At a frightening 235 lbs, I had the easy choice of at least half a dozen horses, all of them up to weight and good for a few pounds more. These horses were all conditioned for nose to tail riding, which was all they were allowed to do - and was a small disappointment to me. One of those I rode was inclined to buck a little in deep sand; quite possibly connected to my very English style of Western riding.
Rides went out by various paths in all directions, mostly on Tanque Verde land, but with some routes out into public land. The vicinity is most level with lumps in - not exactly the rolling downs, but certainly irregular enough. A few trails were suitable for cantering, but this was mostly done in the many dry washes about, with some sand but mainly gravel sized rocks underfoot - really very well suited to the purpose.

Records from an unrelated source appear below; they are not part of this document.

/-- A move in progress: what is still to read from Deep, to copy and to fill. -/
structure Move where
  /-- owner | 4 | 09 R252 | - -/
  kit : Kit
  /-- kit page | 23 | 09 R252 | - -/
  kp : KPage
  /-- kind | - | 09 R252 | - -/
  kind : MoveKind
  /-- target frame, slot or Deep page | 23 | 09 R252 | - -/
  dest : Nat
  /-- sectors still to read from NAND | 16 | 10 R262 | - -/
  reads : BitVec 16
  /-- retry steps of the read in progress | 3 | 10 R262 | - -/
  retries : Nat
  /-- sectors found uncorrectable | 16 | 10 R266 | - -/
  lost : BitVec 16
  /-- chords of the page still to copy, or to read for a NAND program | - | 09 R252 | - -/
  todo : List Nat
  /-- sectors still to program into Deep | 16 | 10 R261 | - -/
  progs : BitVec 16
  /-- its page-table chord has been accepted | 1 | 09 R252 | - -/
  table : Bool
  /-- counts against a migration pass, or an explicit request's pins wait on it | 1 | 09 R253 | - -/
  pass : Bool
  /-- the page is pinned in Near when the move ends | 1 | 09 R240 | - -/
  thenNear : Bool
  /-- engine of a FETCH, with its deadline | - | 10 R263 | - -/
  fetch : Option (Engine × Option Nat)
  /-- holds a promotion-buffer entry | 1 | 10 R262 | - -/
  entry : Bool
  /-- begun: false while it waits for another move of its page | 1 | 09 R253 | - -/
  going : Bool
deriving DecidableEq, Repr

/-- A page-range request that replies once its pages are done (MIGRATE_NOW, MUFFLE_DECLARE, CLOSE, …). -/
structure WaitJob where
  /-- the request | - | 07 R179 | - -/
  rid : Nat
  /-- its header | - | 07 R179 | - -/
  rq : Req
  /-- Kit | 4 | 07 R179 | - -/
  kit : Kit
  /-- pages or chords still awaited | - | 07 R179 | - -/
  pages : List KPage
  /-- the reply when they are done | 56 | 07 R179 | - -/
  status : BitVec 8
  /-- its DETAIL | 48 | 07 R179 | - -/
  detail : BitVec 48
deriving DecidableEq, Repr

/-- A Near block (R248). -/
structure NearBlk where
  /-- block number | 15 | 09 R248 | - -/
  blk : Nat
  /-- owner | 4 | 09 R248 | - -/
  kit : Kit
  /-- kit page | 23 | 09 R248 | - -/
  kp : KPage
  /-- sector within the page | 4 | 09 R248 | - -/
  sector : BitVec 4
  /-- valid lines: line, POISON bit, 64 bytes | 64×513 | 09 R248, 13 R337 | - -/
  lines : List (Nat × Bool × List Byte)
  /-- age stamp | 48 | 09 R248 | - -/
  age : Nat
deriving DecidableEq, Repr

/-- TIER_ block, device-wide part (Table 9.3). -/
structure Tier where
  /-- TIER_CTL.PART as written | 1 | 09 R250 | 0 -/
  part : Bool
  /-- PART in force | 1 | 09 R250 | 0 -/
  partNow : Bool
  /-- TIER_CTL.DECAY | 3 | 09 R242 | 1 -/
  decay : Nat
  /-- TIER_CTL.NOAUTO | 1 | 09 R256 | 0 -/
  noauto : Bool
  /-- TIER_CTL.NEWHOME | 1 | 09 R232 | 0 -/
  newhome : Bool
  /-- TIER_SPLIT requested | 8 | 09 R237 | kept; factory 4 -/
  splitReq : Nat
  /-- TIER_SPLIT in force | 8 | 09 R236 | kept; factory 4 -/
  split : Nat
  /-- split recorded at CLOSE for the next power-up or reset | 8 | 09 R237 | none -/
  splitNext : Option Nat
  /-- TIER_STATUS.WARM | 1 | 09 R256 | 1 -/
  warm : Bool
  /-- TIER_STATUS.SNAPREST | 1 | 09 R255 | 0 -/
  snaprest : Bool
  /-- TIER_PROMOTE_HEAT | 16 | 09 R243 | 256 -/
  promoteHeat : Nat
  /-- TIER_DEMOTE_HEAT | 16 | 09 R243 | 16 -/
  demoteHeat : Nat
  /-- TIER_MIG_MAX | 4 | 09 R243 | 4 -/
  migMax : Nat
  /-- TIER_CLEAN_THR | 7 | 09 R246 | 25 -/
  cleanThr : Nat
  /-- TIER_PROMOTIONS | 32 | 09 R257 | 0 -/
  promotions : Nat
  /-- TIER_WRITEBACKS | 32 | 09 R257 | 0 -/
  writebacks : Nat
  /-- TIER_MOVES | 32 | 09 R257 | 0 -/
  moves : Nat
  /-- TIER_XCMISS | 32 | 09 R257 | 0 -/
  xcmiss : Nat
  /-- pages in the translation cache, newest first | 32,768 entries | 09 R235 | empty -/
  xcache : List (Kit × KPage)
  /-- heat-decay events applied, of those that BEATNO has passed | 30 | 09 R242 | 0 -/
  lastDecay : Nat
  /-- heat snapshot: pages with their heat, BEATNO, valid Toll | - | 09 R254 | none -/
  snapshot : Option (List (Kit × KPage × Nat) × Nat)
  /-- the Evening Toll of that CLOSE passed | 1 | 09 R254 | false -/
  snapToll : Bool
  /-- the snapshot restore has been done in this Join | 1 | 09 R255 | false -/
  snapDone : Bool
deriving DecidableEq, Repr

/-- A Deep map entry (R259): where a sector lies. -/
structure DeepEnt where
  /-- Deep page index | 23 | 10 R259 | - -/
  page : Nat
  /-- sector | 4 | 10 R259 | - -/
  sector : BitVec 4
  /-- (block × 1,024 + NAND page) × 4 + codeword | 27 | 10 R258 | - -/
  loc : Nat
  /-- poison mask of the sector's chords | 64 | 13 R337 | - -/
  poison : BitVec 64
deriving DecidableEq, Repr

/-- A Deep block in use, queued or retired (R268 to R271). -/
structure DeepBlk where
  /-- die × 8,192 + block | 15 | 10 R258 | - -/
  blk : Nat
  /-- reads since the last erase | 24 | 10 R268 | - -/
  reads : Nat
  /-- erase count | 16 | 10 R270 | - -/
  erases : Nat
  /-- NAND pages programmed since the erase | 11 | 10 R258 | - -/
  fill : Nat
  /-- retired | 1 | 10 R271 | - -/
  retired : Bool
  /-- queued for refresh relocation, in this order | - | 10 R269 | - -/
  refresh : Option Nat
  /-- queued for retirement | 1 | 10 R271 | - -/
  retiring : Bool
  /-- Measure of the last program | 26 | 10 R271 | - -/
  lastProg : Nat
deriving DecidableEq, Repr

/-- A program or erase on a Deep die (R261). -/
inductive DeepOp
  /-- sectors written to one NAND page: owner, kit page, sector; and the location -/
  | program (payer : Option Kit) (sectors : List (Kit × KPage × BitVec 4)) (loc : Nat)
  /-- a relocation program: map sectors copied -/
  | relocate (sectors : List (Nat × BitVec 4)) (loc : Nat)
  | erase (blk : Nat)
deriving DecidableEq, Repr

/-- One Deep die (R263, R265). -/
structure DeepDie where
  /-- DEEP_DIE.FAILED | 1 | 10 R280 | kept; 0 -/
  failed : Bool
  /-- DEEP_DIE good blocks | 14 | 10 R280 | kept; DESIGN CHOICE 8,192 (log 6) -/
  good : Nat
  /-- consecutive stalls | 2 | 10 R265 | 0 -/
  stalls : Nat
  /-- operation in progress | - | 10 R263 | none -/
  busy : Option DeepOp
  /-- times the operation was suspended | 3 | 10 R263 | 0 -/
  suspends : Nat
  /-- the operation is suspended for waiting reads | 1 | 10 R263 | false -/
  suspended : Bool
  /-- online since Join | 1 | 10 R280 | false -/
  online : Bool
deriving DecidableEq, Repr

/-- DEEP_ block (Table 10.4) and the translation layer. -/
structure Deep where
  /-- DEEP_STATUS.MUTED | 1 | 10 R273 | kept; 0 -/
  muted : Bool
  /-- DEEP_STATUS.READY | 1 | 10 R279 | 0 -/
  ready : Bool
  /-- DEEP_STATUS.DRAIN | 1 | 10 R275 | 0 -/
  drain : Bool
  /-- DEEP_STATUS.NORELOC | 1 | 10 R275 | kept; 0 -/
  noreloc : Bool
  /-- DEEP_CTL.SUSPEND | 1 | 10 R280 | 1 -/
  suspend : Bool
  /-- DEEP_CTL.PACK_WAIT | 8 | 10 R280 | 16 -/
  packWait : Nat
  /-- DEEP_FLOOR | 12 | 10 R276 | kept; factory 1,024 -/
  floor : Nat
  /-- DEEP_RESERVE | 16 | 10 R280 | kept; DESIGN CHOICE 3,840 (log 6) -/
  reserve : Nat
  /-- DEEP_RETIRED | 16 | 10 R280 | kept; 0 -/
  retiredCt : Nat
  /-- DEEP_FACTORY_BAD | 16 | 10 R280 | kept; DESIGN CHOICE 0 (log 6) -/
  factoryBad : Nat
  /-- DEEP_RD_THR | 24 | 10 R280 | 100,000 -/
  rdThr : Nat
  /-- DEEP_SCAN_BLKS | 4 | 10 R280 | 4 -/
  scanBlks : Nat
  /-- DEEP_REFRESH_BER | 8 | 10 R280 | 64 -/
  refreshBer : Nat
  /-- DEEP_WL_SPREAD | 12 | 10 R280 | 200 -/
  wlSpread : Nat
  /-- DEEP_RETRY_THR, 8.8 | 16 | 10 R280 | 0x0080 -/
  retryThr : Nat
  /-- DEEP_WEAR retry steps per read, LDPC iterations per codeword | 16+16 | 10 R272 | 0 -/
  wear : Nat × Nat
  /-- this Measure: NAND reads, retry steps, codewords | - | 10 R272 | 0 -/
  measure : Nat × Nat × Nat
  /-- DEEP_READS | 32 | 10 R280 | 0 -/
  reads : Nat
  /-- DEEP_PROGRAMS | 32 | 10 R280 | 0 -/
  programs : Nat
  /-- DEEP_ERASES | 32 | 10 R280 | 0 -/
  erases : Nat
  /-- DEEP_RELOC | 32 | 10 R280 | 0 -/
  reloc : Nat
  /-- DEEP_UNCORR | 32 | 10 R280 | kept; 0 -/
  uncorr : Nat
  /-- DEEP_SCANS | 32 | 10 R280 | 0 -/
  scans : Nat
  /-- DEEP_SCAN_DROP | 32 | 10 R280 | 0 -/
  scanDrop : Nat
  /-- blocks of the retention rotation: next block | 15 | 10 R268 | 0 -/
  rotate : Nat
  /-- blocks waiting for their scan reads | - | 10 R268 | empty -/
  scanQ : List Nat
  /-- write-backs held for want of free blocks | 1 | 10 R267 | false -/
  wbHeld : Bool
  /-- blocks with a history | - | 10 R268 | empty -/
  blks : List DeepBlk
  /-- sectors that wait to be packed: Kit, kit page, sector, Beat | - | 10 R259 | empty -/
  pack : List (Kit × KPage × BitVec 4 × Nat)
  /-- programs and erases that wait for Strokes | - | 10 R263 | empty -/
  queue : List DeepOp
  /-- the die the next program goes to | 2 | 10 R259 | 0 -/
  nextDie : Nat
  /-- the dies | 4 | 10 R280 | as DeepDie -/
  dies : Vector DeepDie 4
  /-- the map, in order of page and sector | - | 10 R259 | empty -/
  map : List DeepEnt
  /-- NAND contents by loc × 4,096 + byte; an unlisted byte reads 0 | 512 GiB | 10 R258 | DESIGN CHOICE empty (log 7) -/
  nand : List Host.Cell
  /-- Bar of the last wear-level relocation | 38 | 10 R270 | none -/
  lastWl : Option Nat
  /-- block that wear levelling relocates, and the block it goes to | 15 + 15 | 10 R270 | none -/
  wlTo : Option (Nat × Nat)
  /-- highest refresh order given | - | 10 R269 | 0 -/
  refreshSeq : Nat
deriving DecidableEq, Repr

For children under 13, a separate riding program is available. This most means lessons in the arena, of the trot or lope around the barrels to the back of the ride form. Christopher had the same horse all week, a small thoroughbred called Mac, with whom he was very happy. Other riders could keep their horse, or swap if they weren't suited. A walking ride was available; but because of the relatively small number of children on the programme (around 12 - 20 while we were there), it wasn't possible to have a regular loping ride for the more advanced children. Towards the end of the week some of the children were allowed out on a separate loping ride. Parents could tag along at he back of the childrens ride if they wanted; I did this for one walking ride and one loping ride. The loping ride was faster than most of the adults loping rides, as a matter of interest, and to my great amusement.
Memories
Using a Leatherman Micra to remove cactus needles from guests who have ignored advice to never step backwards in the desert. There's always an obliging cactus right behind you, and some of those thorns do not bear close inspection.
Watching a British radio crew approaching all of the children in the riding programme one by one, only to send them away when they realised that they were all English.
Watching one (English) father drag his son away from the riding programme, for a day trip out to Tombstone, just as they were leaving for his first ever loping ride.